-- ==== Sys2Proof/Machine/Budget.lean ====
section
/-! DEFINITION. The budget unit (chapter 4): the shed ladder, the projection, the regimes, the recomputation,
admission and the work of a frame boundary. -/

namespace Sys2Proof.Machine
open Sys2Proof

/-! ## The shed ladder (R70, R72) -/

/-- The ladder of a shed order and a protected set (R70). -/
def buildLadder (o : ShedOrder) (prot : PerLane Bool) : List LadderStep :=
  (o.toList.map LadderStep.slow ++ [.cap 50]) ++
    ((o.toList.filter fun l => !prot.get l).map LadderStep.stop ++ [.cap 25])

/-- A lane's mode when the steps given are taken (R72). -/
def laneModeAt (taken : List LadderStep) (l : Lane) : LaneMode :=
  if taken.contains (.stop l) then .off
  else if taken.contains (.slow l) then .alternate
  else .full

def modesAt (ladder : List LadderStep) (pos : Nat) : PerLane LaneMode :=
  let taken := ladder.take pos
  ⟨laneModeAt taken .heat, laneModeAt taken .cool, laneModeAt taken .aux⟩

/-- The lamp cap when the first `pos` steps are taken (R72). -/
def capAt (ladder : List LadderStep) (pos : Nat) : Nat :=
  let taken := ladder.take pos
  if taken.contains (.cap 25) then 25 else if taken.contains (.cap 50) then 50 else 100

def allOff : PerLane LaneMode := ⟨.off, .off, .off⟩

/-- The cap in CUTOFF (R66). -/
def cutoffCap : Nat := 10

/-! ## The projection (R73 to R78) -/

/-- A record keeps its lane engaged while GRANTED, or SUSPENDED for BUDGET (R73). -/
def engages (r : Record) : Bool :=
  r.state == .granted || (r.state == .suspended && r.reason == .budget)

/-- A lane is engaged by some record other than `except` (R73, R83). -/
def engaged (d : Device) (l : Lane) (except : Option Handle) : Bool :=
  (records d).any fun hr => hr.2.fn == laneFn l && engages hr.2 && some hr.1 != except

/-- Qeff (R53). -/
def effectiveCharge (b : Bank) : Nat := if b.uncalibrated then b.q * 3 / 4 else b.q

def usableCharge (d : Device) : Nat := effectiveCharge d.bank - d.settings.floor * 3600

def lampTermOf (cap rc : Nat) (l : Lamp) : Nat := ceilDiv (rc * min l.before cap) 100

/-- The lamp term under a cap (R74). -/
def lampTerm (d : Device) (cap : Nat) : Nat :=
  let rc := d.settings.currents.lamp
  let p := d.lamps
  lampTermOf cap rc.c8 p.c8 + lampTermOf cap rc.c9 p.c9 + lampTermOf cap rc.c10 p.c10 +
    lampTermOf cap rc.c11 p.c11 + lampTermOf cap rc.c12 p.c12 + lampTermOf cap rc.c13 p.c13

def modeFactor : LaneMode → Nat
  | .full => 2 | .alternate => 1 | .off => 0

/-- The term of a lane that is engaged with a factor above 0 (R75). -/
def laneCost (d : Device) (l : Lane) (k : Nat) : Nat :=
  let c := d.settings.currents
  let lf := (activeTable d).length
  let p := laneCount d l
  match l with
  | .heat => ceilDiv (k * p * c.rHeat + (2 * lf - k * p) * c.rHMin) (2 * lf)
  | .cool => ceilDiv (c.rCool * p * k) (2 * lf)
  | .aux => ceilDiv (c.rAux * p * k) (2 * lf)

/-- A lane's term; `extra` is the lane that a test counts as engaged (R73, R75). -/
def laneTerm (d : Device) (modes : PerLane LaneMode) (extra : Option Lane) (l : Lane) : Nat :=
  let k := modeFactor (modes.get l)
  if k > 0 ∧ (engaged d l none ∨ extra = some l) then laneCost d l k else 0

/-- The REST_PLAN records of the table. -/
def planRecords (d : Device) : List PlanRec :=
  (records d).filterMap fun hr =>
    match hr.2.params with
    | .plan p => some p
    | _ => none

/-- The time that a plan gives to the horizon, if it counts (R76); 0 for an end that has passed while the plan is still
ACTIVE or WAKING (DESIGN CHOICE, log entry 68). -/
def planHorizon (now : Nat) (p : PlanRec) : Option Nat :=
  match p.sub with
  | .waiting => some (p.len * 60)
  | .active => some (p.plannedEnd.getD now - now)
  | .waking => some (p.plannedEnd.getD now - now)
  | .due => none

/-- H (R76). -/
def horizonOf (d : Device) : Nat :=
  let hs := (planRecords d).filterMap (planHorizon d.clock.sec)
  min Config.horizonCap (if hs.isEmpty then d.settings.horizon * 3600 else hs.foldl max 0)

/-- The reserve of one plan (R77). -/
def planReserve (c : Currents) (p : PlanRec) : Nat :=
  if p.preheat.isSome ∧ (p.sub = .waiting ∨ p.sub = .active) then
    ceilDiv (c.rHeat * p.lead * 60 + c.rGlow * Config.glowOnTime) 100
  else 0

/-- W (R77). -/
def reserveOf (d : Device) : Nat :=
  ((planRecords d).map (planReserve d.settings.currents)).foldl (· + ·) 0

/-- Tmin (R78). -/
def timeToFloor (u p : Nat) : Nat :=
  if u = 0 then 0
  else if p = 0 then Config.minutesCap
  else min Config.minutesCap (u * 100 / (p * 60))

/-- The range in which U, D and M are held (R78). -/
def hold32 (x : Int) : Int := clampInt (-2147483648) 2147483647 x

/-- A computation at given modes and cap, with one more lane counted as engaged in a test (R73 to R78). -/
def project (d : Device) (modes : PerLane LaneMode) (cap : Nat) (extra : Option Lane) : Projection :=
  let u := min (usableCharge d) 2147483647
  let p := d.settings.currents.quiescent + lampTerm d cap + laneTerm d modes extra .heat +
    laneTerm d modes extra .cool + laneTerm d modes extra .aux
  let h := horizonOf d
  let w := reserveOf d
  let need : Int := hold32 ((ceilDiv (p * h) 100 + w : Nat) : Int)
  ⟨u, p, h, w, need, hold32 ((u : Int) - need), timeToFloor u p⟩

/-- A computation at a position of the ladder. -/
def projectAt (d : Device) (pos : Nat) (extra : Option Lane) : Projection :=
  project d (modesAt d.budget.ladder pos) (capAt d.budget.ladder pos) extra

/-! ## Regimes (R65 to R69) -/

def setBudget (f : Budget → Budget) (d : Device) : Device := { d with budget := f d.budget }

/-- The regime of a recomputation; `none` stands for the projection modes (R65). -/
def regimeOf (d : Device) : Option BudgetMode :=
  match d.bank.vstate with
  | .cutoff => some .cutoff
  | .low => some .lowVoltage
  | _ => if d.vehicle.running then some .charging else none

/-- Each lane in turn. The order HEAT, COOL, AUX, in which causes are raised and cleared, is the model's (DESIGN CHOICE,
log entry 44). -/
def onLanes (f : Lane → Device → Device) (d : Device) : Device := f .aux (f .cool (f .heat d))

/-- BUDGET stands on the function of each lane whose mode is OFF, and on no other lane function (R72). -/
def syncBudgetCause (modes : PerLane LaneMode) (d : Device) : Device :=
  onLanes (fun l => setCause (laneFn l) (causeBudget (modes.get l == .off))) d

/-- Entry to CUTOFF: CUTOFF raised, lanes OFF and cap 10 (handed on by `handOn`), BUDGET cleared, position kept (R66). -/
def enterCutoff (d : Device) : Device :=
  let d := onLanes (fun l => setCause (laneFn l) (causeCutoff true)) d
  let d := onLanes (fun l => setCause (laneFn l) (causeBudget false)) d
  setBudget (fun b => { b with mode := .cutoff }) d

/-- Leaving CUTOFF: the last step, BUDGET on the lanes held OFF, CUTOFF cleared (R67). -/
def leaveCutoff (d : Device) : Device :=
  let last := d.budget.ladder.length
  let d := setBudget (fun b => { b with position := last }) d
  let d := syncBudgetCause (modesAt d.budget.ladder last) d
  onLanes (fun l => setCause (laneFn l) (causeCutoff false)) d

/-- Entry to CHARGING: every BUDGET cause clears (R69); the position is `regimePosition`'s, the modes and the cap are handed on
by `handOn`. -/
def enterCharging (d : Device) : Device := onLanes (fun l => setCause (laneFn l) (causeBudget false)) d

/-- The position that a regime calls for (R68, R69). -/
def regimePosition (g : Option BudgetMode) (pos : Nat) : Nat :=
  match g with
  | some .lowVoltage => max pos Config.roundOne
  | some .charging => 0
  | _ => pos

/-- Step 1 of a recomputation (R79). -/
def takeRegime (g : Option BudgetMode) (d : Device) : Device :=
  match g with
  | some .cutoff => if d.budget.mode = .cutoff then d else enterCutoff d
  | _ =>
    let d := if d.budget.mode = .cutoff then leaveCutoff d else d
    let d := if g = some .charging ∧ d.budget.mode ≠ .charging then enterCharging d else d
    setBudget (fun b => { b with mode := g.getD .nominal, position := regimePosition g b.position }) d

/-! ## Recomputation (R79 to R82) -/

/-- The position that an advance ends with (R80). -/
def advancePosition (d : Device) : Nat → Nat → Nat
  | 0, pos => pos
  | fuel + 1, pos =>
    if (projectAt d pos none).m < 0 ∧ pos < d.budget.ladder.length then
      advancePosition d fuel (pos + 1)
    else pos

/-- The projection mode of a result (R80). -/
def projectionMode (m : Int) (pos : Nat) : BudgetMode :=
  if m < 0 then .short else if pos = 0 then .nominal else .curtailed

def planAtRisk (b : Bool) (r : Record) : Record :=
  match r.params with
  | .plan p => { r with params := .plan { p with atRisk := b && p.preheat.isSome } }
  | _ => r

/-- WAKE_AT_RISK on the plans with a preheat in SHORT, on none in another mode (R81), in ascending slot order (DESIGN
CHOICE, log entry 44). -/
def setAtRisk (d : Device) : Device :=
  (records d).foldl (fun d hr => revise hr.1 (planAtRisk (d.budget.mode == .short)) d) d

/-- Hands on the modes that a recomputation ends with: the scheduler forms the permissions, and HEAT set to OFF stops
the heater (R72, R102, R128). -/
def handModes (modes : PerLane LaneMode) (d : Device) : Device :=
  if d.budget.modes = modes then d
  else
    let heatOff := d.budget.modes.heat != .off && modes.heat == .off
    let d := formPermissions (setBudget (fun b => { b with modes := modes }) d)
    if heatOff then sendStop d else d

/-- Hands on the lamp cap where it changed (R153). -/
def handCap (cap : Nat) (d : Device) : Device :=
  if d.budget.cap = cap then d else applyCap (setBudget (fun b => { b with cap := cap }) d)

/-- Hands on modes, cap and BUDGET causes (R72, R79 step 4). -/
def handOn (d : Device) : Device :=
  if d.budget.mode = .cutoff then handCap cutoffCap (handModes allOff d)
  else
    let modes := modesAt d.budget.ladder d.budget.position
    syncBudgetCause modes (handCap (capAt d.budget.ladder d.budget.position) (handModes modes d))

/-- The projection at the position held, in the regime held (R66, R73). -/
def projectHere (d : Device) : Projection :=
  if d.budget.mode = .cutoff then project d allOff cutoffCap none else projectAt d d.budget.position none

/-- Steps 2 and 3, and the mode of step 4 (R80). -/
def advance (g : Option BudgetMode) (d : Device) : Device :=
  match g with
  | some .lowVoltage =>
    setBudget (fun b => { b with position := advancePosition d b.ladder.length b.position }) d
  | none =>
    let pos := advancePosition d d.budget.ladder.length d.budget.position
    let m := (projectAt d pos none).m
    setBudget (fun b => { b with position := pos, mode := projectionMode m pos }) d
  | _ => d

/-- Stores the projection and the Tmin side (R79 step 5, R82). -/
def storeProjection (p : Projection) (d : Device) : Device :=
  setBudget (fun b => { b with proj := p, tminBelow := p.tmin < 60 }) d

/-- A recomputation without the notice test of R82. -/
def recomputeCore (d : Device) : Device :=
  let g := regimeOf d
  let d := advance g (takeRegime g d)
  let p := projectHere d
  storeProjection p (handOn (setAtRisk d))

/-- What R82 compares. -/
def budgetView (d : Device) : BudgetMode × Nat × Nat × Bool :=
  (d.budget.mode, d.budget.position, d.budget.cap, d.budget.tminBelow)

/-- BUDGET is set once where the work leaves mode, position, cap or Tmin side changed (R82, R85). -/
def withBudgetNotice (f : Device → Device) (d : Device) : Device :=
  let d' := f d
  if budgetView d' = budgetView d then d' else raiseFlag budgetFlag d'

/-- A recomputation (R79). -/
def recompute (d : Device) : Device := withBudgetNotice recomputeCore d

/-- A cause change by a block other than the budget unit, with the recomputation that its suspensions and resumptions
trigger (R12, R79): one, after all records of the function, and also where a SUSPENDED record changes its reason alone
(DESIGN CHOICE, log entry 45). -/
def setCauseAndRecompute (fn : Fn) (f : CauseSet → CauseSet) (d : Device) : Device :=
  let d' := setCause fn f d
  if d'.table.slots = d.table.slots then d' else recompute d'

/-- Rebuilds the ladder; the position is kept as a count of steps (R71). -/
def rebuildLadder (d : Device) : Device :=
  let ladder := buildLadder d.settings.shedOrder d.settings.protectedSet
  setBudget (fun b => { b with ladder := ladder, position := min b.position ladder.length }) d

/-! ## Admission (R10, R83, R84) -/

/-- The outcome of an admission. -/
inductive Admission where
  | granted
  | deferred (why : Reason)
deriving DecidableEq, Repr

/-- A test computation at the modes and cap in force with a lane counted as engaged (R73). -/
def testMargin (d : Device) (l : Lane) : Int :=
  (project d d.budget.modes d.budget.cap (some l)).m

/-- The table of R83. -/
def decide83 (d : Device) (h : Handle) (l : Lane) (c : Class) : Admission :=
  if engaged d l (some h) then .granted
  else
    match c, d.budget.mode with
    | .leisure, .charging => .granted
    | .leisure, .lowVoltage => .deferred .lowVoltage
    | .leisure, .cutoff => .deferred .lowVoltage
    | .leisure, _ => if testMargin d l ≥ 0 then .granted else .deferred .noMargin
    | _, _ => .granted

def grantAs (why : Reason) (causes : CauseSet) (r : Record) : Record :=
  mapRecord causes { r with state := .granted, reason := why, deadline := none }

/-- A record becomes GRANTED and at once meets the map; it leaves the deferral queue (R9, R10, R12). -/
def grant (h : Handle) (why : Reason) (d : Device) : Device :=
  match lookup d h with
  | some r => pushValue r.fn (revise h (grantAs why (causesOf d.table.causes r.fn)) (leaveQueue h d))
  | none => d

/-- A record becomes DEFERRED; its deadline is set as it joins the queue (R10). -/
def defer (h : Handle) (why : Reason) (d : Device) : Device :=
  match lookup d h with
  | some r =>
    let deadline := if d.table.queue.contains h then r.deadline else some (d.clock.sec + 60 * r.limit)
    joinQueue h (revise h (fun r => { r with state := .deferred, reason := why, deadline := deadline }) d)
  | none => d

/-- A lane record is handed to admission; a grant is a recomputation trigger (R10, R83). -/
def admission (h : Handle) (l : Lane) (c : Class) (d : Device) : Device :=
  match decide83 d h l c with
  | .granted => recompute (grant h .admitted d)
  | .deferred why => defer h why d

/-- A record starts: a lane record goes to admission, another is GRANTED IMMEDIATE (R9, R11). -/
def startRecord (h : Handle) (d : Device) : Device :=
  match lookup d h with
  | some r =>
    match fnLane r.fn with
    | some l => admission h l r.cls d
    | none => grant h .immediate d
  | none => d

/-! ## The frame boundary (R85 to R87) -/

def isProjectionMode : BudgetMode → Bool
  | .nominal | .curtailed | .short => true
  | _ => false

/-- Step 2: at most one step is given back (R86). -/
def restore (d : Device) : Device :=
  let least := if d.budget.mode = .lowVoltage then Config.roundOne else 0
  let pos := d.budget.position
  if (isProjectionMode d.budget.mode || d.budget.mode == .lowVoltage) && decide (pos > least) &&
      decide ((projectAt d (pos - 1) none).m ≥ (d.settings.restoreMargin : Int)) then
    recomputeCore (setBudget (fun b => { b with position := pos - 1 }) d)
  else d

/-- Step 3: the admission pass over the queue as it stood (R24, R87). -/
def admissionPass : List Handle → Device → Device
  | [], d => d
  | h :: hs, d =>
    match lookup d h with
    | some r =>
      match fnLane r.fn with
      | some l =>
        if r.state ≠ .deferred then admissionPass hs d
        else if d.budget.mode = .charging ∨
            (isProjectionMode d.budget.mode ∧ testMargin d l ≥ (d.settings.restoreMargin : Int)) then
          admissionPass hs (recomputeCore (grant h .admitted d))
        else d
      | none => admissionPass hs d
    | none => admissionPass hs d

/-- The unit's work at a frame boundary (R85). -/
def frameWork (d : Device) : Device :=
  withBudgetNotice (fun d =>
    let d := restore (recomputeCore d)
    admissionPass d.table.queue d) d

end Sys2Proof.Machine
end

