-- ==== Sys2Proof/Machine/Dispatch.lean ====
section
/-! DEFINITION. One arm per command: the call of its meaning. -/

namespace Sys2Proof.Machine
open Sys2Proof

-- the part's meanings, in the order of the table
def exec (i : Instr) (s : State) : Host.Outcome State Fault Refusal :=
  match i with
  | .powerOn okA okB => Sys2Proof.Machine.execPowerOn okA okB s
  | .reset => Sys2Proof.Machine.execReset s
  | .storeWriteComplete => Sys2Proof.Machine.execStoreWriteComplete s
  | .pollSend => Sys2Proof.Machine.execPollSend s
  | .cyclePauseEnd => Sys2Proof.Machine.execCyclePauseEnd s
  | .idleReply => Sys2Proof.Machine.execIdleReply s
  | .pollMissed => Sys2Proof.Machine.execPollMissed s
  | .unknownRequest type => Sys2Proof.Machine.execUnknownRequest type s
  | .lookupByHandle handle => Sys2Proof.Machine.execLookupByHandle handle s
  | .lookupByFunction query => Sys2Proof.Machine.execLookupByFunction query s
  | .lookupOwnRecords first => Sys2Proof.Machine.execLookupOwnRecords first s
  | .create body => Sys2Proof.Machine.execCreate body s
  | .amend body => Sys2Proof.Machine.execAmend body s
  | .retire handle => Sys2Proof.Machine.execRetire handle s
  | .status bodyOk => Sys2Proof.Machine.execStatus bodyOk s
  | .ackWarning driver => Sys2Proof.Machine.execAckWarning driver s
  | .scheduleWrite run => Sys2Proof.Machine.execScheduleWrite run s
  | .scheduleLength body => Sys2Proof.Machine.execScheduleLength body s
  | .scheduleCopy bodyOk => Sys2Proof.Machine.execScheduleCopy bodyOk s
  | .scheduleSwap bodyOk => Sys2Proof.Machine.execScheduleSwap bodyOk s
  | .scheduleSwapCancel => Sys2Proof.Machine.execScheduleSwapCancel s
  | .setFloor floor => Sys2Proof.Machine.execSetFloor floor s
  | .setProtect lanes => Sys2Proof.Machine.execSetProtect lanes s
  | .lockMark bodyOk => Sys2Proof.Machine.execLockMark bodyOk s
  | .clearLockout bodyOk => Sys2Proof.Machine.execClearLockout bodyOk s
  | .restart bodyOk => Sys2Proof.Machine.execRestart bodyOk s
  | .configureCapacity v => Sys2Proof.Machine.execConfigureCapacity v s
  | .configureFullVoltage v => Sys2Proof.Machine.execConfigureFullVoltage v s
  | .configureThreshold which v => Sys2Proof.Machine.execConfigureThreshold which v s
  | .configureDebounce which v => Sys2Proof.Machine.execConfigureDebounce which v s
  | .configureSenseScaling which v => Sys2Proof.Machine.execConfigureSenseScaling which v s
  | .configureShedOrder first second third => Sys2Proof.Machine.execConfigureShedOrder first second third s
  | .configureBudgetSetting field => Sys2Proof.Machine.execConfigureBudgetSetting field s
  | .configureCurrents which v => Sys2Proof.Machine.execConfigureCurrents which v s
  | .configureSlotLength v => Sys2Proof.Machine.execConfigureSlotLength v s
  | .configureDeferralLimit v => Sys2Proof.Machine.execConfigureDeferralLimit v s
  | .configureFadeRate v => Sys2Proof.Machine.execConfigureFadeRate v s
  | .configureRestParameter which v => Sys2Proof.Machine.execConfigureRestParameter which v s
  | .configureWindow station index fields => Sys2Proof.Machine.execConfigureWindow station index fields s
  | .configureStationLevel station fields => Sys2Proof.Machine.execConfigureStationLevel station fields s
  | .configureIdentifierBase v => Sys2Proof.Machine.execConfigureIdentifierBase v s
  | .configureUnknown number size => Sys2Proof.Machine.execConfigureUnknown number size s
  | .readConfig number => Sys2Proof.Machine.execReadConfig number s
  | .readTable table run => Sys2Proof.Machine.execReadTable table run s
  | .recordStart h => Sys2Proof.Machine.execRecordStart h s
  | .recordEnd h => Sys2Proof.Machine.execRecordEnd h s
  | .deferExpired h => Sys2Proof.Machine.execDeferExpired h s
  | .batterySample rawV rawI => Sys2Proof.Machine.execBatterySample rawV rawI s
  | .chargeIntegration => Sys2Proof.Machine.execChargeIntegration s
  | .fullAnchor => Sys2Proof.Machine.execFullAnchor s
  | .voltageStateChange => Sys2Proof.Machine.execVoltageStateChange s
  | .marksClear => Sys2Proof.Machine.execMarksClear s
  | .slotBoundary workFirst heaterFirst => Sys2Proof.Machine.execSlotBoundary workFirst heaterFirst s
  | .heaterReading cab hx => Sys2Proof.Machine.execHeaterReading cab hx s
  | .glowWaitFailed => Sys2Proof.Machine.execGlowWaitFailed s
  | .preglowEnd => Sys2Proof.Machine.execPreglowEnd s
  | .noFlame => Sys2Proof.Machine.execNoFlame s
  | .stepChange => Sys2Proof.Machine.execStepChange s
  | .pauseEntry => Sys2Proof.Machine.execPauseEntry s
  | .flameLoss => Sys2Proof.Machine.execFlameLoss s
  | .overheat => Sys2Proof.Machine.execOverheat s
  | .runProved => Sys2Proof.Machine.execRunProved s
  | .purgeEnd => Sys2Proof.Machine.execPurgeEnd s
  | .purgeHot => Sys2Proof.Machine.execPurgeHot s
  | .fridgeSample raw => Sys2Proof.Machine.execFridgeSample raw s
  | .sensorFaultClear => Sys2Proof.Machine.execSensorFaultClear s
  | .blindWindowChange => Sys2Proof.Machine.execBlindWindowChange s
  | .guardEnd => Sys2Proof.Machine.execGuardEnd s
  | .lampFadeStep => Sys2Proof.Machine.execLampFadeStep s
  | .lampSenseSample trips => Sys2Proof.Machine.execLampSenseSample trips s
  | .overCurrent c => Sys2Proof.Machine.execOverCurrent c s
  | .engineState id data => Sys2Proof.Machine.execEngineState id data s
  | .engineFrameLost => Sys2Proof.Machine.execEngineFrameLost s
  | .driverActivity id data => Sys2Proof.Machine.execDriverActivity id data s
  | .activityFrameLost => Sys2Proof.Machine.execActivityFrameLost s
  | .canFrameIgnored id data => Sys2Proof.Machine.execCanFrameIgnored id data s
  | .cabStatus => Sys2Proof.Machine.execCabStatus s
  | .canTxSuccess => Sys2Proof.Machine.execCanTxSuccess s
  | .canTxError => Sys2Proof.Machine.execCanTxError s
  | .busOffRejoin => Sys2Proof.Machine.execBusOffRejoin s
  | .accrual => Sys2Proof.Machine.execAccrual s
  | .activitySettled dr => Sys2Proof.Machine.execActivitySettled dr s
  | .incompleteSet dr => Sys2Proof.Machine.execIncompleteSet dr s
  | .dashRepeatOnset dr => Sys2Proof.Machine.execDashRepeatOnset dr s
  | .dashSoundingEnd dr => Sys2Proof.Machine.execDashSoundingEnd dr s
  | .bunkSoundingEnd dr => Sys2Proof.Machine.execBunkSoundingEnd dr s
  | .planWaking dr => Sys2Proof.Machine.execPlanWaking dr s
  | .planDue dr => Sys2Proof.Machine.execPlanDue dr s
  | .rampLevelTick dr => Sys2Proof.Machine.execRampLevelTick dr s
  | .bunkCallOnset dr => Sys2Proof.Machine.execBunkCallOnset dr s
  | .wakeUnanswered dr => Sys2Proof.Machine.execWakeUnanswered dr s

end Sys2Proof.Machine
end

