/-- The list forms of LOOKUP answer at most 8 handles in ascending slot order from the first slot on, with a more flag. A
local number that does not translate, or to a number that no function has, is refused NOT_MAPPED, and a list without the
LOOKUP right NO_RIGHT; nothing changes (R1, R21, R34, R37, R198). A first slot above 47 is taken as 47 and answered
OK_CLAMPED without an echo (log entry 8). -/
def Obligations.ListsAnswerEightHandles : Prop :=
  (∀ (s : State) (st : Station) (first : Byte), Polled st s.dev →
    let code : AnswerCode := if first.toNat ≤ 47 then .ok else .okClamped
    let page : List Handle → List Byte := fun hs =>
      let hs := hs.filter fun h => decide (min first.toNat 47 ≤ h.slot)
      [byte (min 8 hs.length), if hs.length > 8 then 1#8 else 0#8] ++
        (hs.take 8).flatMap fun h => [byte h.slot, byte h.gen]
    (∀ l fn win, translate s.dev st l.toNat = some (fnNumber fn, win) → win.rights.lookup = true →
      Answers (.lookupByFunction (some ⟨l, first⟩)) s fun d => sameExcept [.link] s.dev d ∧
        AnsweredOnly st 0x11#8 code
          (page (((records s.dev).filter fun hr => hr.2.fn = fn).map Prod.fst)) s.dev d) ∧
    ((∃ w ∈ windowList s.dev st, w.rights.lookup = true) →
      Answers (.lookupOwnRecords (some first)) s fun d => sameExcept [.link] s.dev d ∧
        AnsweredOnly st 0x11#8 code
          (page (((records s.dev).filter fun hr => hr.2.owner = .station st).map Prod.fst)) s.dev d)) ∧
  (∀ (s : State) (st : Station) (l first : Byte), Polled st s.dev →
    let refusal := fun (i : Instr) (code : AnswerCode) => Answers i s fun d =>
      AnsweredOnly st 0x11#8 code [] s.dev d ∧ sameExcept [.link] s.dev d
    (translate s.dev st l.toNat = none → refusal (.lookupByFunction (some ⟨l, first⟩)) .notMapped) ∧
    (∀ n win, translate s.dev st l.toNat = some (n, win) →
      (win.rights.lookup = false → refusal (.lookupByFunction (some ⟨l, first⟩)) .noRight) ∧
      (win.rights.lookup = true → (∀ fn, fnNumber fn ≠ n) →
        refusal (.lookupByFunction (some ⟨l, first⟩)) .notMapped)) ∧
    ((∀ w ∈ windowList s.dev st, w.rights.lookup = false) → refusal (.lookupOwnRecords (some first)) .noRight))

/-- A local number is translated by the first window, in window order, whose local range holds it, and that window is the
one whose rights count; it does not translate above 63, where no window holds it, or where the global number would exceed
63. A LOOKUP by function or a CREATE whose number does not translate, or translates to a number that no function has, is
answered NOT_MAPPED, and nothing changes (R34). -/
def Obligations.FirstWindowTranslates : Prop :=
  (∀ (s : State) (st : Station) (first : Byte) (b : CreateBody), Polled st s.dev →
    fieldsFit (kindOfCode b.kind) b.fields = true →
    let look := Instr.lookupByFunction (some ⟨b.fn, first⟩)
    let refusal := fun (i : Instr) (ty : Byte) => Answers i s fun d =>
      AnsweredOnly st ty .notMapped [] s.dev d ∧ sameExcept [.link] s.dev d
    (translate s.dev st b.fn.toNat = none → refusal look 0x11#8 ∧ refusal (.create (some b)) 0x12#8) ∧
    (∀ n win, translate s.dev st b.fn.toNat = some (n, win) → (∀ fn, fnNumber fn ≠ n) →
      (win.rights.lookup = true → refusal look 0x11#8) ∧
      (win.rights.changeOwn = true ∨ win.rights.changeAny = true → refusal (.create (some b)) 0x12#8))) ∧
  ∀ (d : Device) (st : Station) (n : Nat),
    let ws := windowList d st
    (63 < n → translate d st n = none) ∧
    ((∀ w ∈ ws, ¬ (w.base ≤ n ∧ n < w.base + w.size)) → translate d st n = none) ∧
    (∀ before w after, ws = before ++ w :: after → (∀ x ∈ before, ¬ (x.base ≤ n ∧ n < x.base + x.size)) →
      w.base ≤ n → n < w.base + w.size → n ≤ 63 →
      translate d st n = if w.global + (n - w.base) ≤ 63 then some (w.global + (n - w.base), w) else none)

★ ★ ★

■ **About this task**:
Look above for the line containing "set (R70). -/". Output from there through the line containing "(o.toList.map LadderStep.slow ++", exactly and inclusively.

■ **Output of the task**:
/-- The ladder of a shed order and a protected set (R70). -/
def buildLadder (o : ShedOrder) (prot : PerLane Bool) : List LadderStep :=
  (o.toList.map LadderStep.slow ++ [.cap 50]) ++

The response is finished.